/-- One constructor per row of spec/opcode_table.json. -/
inductive Instr where
  -- class 00 (R79)
  | add (o : Alu3) | sub (o : Alu3) | mul (o : Alu3) | mulh (o : Alu3) | fma (o : Alu3)
  | min (o : Alu3) | max (o : Alu3)
  | and (o : Alu3) | or (o : Alu3) | xor (o : Alu3) | andn (o : Alu3)
  | shl (o : Alu3) | shr (o : Alu3) | rot (o : Alu3)
  | cmp (o : CmpOps) | sel (o : SelOps) | cvt (o : CvtOps) | div (o : Alu3) | rem (o : Alu3)
  -- the unary family, op 19 (R80)
  | abs (o : Alu2) | neg (o : Alu2) | not (o : Alu2) | popc (o : Alu2) | clz (o : Alu2) | brev (o : Alu2)
  | sqrt (o : Alu2) | rcp (o : Alu2) | rsq (o : Alu2) | ex2 (o : Alu2) | lg2 (o : Alu2) | sin (o : Alu2)
  | cos (o : Alu2) | tanh (o : Alu2)
  | rndiRn (o : Alu2) | rndiRz (o : Alu2) | rndiRd (o : Alu2) | rndiRu (o : Alu2) | fclass (o : Alu2)
  | bfe (o : Alu3) | bfi (o : Alu3) | lea (o : LeaOps) | mov (o : MovOps) | shfl (o : ShflOps)
  | reduce (o : ReduceOps) | scan (o : ScanOps) | vote (o : VoteOps)
  | compress (o : SelOps) | expand (o : SelOps) | trn8 (o : Trn8Ops) | dot4 (o : Dot4Ops)
  -- class 01 (R84)
  | addi (o : ImmOps) | andi (o : ImmOps) | ori (o : ImmOps) | xori (o : ImmOps)
  | shli (o : ShImmOps) | shri (o : ShImmOps) | sari (o : ShImmOps)
  | cmpi (o : CmpiOps) | movi (d : Reg) (imm : BitVec 18) | bra (o : BraOps) | call (d : Reg) (off : BitVec 18)
  | regang | guard (o : GuardOps) | winb (base : BitVec 4) | exit | trap (imm : BitVec 11) | nop
  | get (d : Reg) (n : BitVec 11) | put (a : Reg) (n : BitVec 11) | plop (o : PlopOps) | pmov (o : PmovOps)
  | rqxfer (o : RqxferOps) | waitc (o : WaitcOps) | ret (a : Reg) | brx (a : Reg) (imm : BitVec 11) | rft
  -- class 10 (R92)
  | ld (o : MemOps) | st (o : MemOps) | lds (o : MemOps) | sts (o : MemOps) | ldp (o : MemOps) | stp (o : MemOps)
  | atom (o : AtomOps) | red (o : AtomOps) | atoms (o : AtomOps) | pref (a : Reg)
  | cctlLine (a : Reg) | cctlAll
  | fenceFull (sc : Scope) | fenceAcq (sc : Scope) | fenceRel (sc : Scope)
  | phasePub (sc : Scope) | phaseRef (sc : Scope) | phaseBoth (sc : Scope) | phasePubDur (sc : Scope)
  | barinit (d a : Reg) | bararr (a : Reg) | barexp (d a : Reg) | barwait (d a : Reg) | bartest (d a : Reg)
  | barbrk (a : Reg) | armw (d a : Reg) | cpyp (d : Reg) | claim (o : ClaimOps)
  | wave (p : Fin 8) (loop : Fin 8) | rloop (a : Reg) (free : Bool) (loop : Fin 8) | rlitem (d : Reg) (loop : Fin 8)
  | rldone (loop : Fin 8)
  -- class 11 (R94)
  | movl (d : Reg) (lit : Word) | lde (o : LdeOps) | atome (o : AtomeOps) | rld (o : RemOps) | rst (o : RemOps)
  | ratom (o : RatomOps) | rflush (b : Reg) | rfencef (d a b : Reg) | cas (o : CasOps) | cass (o : CasOps)
  | mma (o : MmaOps) | accld (o : AccOps) | accst (o : AccOps) | accz (tile : Fin 16)
  | bfpack (o : BfOps) | bfunpk (o : BfOps) | gath (d : Reg) | coll (d : Reg) | rshard (d : Reg)
  | sealo (d a : Reg) | seala (a : Reg) | sealc (a b : Reg) | lnch (d a : Reg) (q : BitVec 6)
  -- events: the host and system software (R278 to R288, R157, R174, R248)
  | launchRecord (vf q : Nat) (bytes wire : List Byte)
  | deviceMemoryWrite (vf : Nat) (va : VAddr) (data wire : List Byte)
  | deviceMemoryReadRequest (vf : Nat) (va : VAddr) (len : Nat) (wire : List Byte)
  | hostMemoryReadReply (vf : Nat) (pa : Nat) (data wire : List Byte)
  | trapReply (vf token : Nat) (kill : Bool) (wire : List Byte)
  | killRequest (vf q seq : Nat) (wire : List Byte)
  | completionCredit (vf n : Nat)
  | lockInterface (vf : Nat) | getDeviceInterfaceReport (vf : Nat) | startInterface (vf : Nat)
  | stopInterface (vf : Nat) | functionLevelReset (vf : Nat)
  | spdmKeyExchange (vf : Nat) (derived : List (Nat × Nat))
  | qcfgWrite (vf q : Nat) (value : Word)
  | partitionDescriptorWrite (bytes : List Byte)
  | routeTableLoad (dest : Nat) (entry : DWord)
  | mgmtRegisterWrite (reg : MgmtReg) (value : Nat)
  -- events: dispatch, scheduling, rollback
  | teamPlacement (launch : Nat) (cores : List Nat)
  | groupEnd (team group : Nat) | teamEnd (team : Nat) | teamRetire (launch : Nat)
  | escfaultTaken | remoteTrapTaken
  | sliceEnd (part : Nat) | throttleReport (part : Nat) (q : QueueReading) | contextSwitch (team : Nat)
  | rollback (team : Nat) | teamSave (team : Nat) | parktoExpiry (launch : Nat)
  | publishComplete (team : Nat) (lines : List Nat)
  | quietReport (peer team : Nat) (tag : Bool) (count : Nat) | quietReportSend (src team : Nat) (tag : Bool)
  | barwaitWake (team group slice : Nat)
  -- events: memory, escorts, engines, fabric
  | loadComplete (team group op : Nat) | escortLanding (team group esc : Nat)
  | copyEntryTake (core : Nat) | copyEntryComplete (cmd : Nat)
  | reflectiveStoreLanding (team group op target : Nat) | mxOperationComplete (core : Nat)
  | remoteRequestReceipt (m : Msg) | remoteReply (r : Reply) | remoteResendTimeout (req : Nat)
  | fabricForward (p : Packet) | rfencefFlagWrite (req : Nat) | linkFailure (link : Nat) | linkRetrain (link : Nat)
  | collExecute (found : CollMatch) | collComplete (cmd : Nat) (parts : List PullReply) (fail : Nat)
  | gathComplete (cmd rows : Nat)
  | rshardStart (cmd : Nat) | rshardChunkComplete (cmd piece chunk : Nat) (data : PullReply) (fail : Nat) | rshardStop (cmd : Nat)
  | sealaAbsorb (team group : Nat) | sealcRecord (team group : Nat) | lnchComplete (team group slice : Nat)
  -- events: integrity and service (chapter 18)
  | sramEccError (loc : SramLoc) (correctable : Bool) | cacheEccError (line : Nat) (correctable : Bool)
  | dramEccError (line : Nat) (correctable : Bool)
  | verticalBusParityFail (die chan lane retries : Nat) (spareFails : Bool)
  | nocCrcFail (header payload : Bool) (vf core : Nat) | cxlPoison (line : Nat)
  | coreLoss (core : Nat) | plannedCoreRetirement (core : Nat)
  | plannedChannelRetirement (die chan : Nat) (ranges : List (Nat × Nat)) | channelLoss (die chan : Nat)
  | dieFailure (die : Nat) | verticalLaneRecalibration (die chan lane : Nat)
  | imageWrite (engine version : Nat) (sigOk : Bool) | imageActivation (engine : Nat) (forced : Bool)
  | thermalLimit (die : Nat) (above : Bool) | powerOn | timeSliceStart (part : Nat)
  deriving DecidableEq, Repr

end Sys2Proof
end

◆ **TASK STATEMENT**
In the listing above, find the lines holding the word "loop" and copy them.

◆ **RESPONSE AREA**
  | wave (p : Fin 8) (loop : Fin 8) | rloop (a : Reg) (free : Bool) (loop : Fin 8) | rlitem (d : Reg) (loop : Fin 8)
  | rldone (loop : Fin 8)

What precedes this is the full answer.